-- ==== Sys2Proof/Machine/Events.lean ====
section
/-! DEFINITION. Events: the responses and their strength (R45 to R51, R54 to R57, R403), fault records (R58 to R60,
R353), and the traps of the control core and the bundle engine that events take. -/

namespace Sys2Proof.Machine

/-! ### Responses -/

/-- Strength of a RESP code under R45: quarantine, then kill, launch replay, phase cancellation, freeze, macro stop,
trap. -/
def respStrength (r : Nat) : Nat :=
  match r with
  | 0 => 0
  | 1 => 1
  | 2 => 2
  | 3 => 3
  | 4 => 4
  | 6 => 4
  | 5 => 5
  | 8 => 5
  | _ => 6

/-- An event of the control core itself, which is a trap in both disciplines (R47): ENGINE 0 and no target engine. -/
def Ev.ccOwn (e : Ev) : Bool := e.engine == 0 && e.tengine == 0

/-- An event raised by an engine of macro-instructions: MX to Weir. -/
def Ev.byEngine (e : Ev) : Bool := 2 ≤ e.engine && e.engine ≤ 6

/-- The response of R46 as a RESP code of R58. `sfpol` is the partition's SFPOL. -/
def respOf (timed sfpol : Bool) (e : Ev) : Nat :=
  match e.cause.toNat with
  | 0x0F => 7
  | 0x0E => 5
  | 0x10 => if e.subcause = 3 then 4 else 6
  | 0x0D => 4
  | 0x0C => 4
  | 0x11 =>
    match e.subcause.toNat with
    | 1 => 2
    | 2 => 5
    | _ => 8
  | 0x12 => 2
  | 0x13 => 0
  | 0x14 => 0
  | 0x08 => if timed then (if sfpol then 4 else 5) else if e.byEngine then 1 else 0
  | 0x09 => if timed then 4 else 0
  | 0x06 => if e.ccOwn then 0 else if timed then 2 else if e.byEngine then 1 else 0
  | 0x0B => if timed then 2 else if e.byEngine then 1 else 0
  | 0x0A => if timed then 5 else 0
  | 0x03 => if timed then 5 else 0
  | 0x01 => if timed then 5 else 0
  | 0x07 => if e.ccOwn then 0 else if timed then 5 else if e.byEngine then 1 else 0
  | _ => if e.ccOwn then 0 else if timed then 5 else 0

/-- Whether the Timed response of an event is, or begins with, a freeze (R46, R52). -/
def freezesFirst (e : Ev) : Bool :=
  match e.cause.toNat with
  | 0x01 => true
  | 0x02 => !e.ccOwn
  | 0x03 => true
  | 0x04 => !e.ccOwn
  | 0x05 => !e.ccOwn
  | 0x06 => !e.ccOwn
  | 0x07 => true
  | 0x08 => true
  | 0x09 => true
  | 0x0A => true
  | 0x0B => true
  | 0x12 => true
  | 0x11 => e.subcause == 1
  | _ => false

/-- The priority of an event (R46); 1 is highest. -/
def evPrio (cause : BitVec 8) : Nat :=
  match cause.toNat with
  | 0x0F => 1
  | 0x0E => 2
  | 0x10 => 3
  | 0x0D => 4
  | 0x0C => 4
  | 0x11 => 5
  | 0x08 => 6
  | 0x01 => 7
  | 0x02 => 8
  | 0x04 => 9
  | 0x05 => 10
  | 0x07 => 11
  | 0x03 => 12
  | 0x06 => 13
  | 0x0A => 14
  | 0x09 => 15
  | 0x0B => 16
  | 0x13 => 17
  | 0x12 => 18
  | _ => 19

/-- The event to report among several of one core in one cycle (R49): the highest priority, then the first in the order
given. -/
def firstEvent : List Ev → Option Ev
  | [] => none
  | e :: es =>
    match firstEvent es with
    | none => some e
    | some f => if evPrio f.cause < evPrio e.cause then some f else some e

/-! ### Fault records -/

/-- Words 4 to 7 of a record: body 0x01, or the words that the event carries (R60). -/
def recordBody (e : Ev) (micro : Nat) : List Nat :=
  if e.body = 1 then
    [e.pc.toNat,
      e.issue.toNat * 2 ^ 32 + e.slot * 2 ^ 28 + e.tengine * 2 ^ 24 + micro * 2 ^ 16 + e.tcode.toNat,
      e.faddr.toNat, e.duesc.toNat]
  else (List.range 4).map fun i => (e.words.getD i 0).toNat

» What the exercise asks: In the listing above, find each line with "sfpol" and copy it.

» Answer to the exercise:
/-- The response of R46 as a RESP code of R58. `sfpol` is the partition's SFPOL. -/
def respOf (timed sfpol : Bool) (e : Ev) : Nat :=
  | 0x08 => if timed then (if sfpol then 4 else 5) else if e.byEngine then 1 else 0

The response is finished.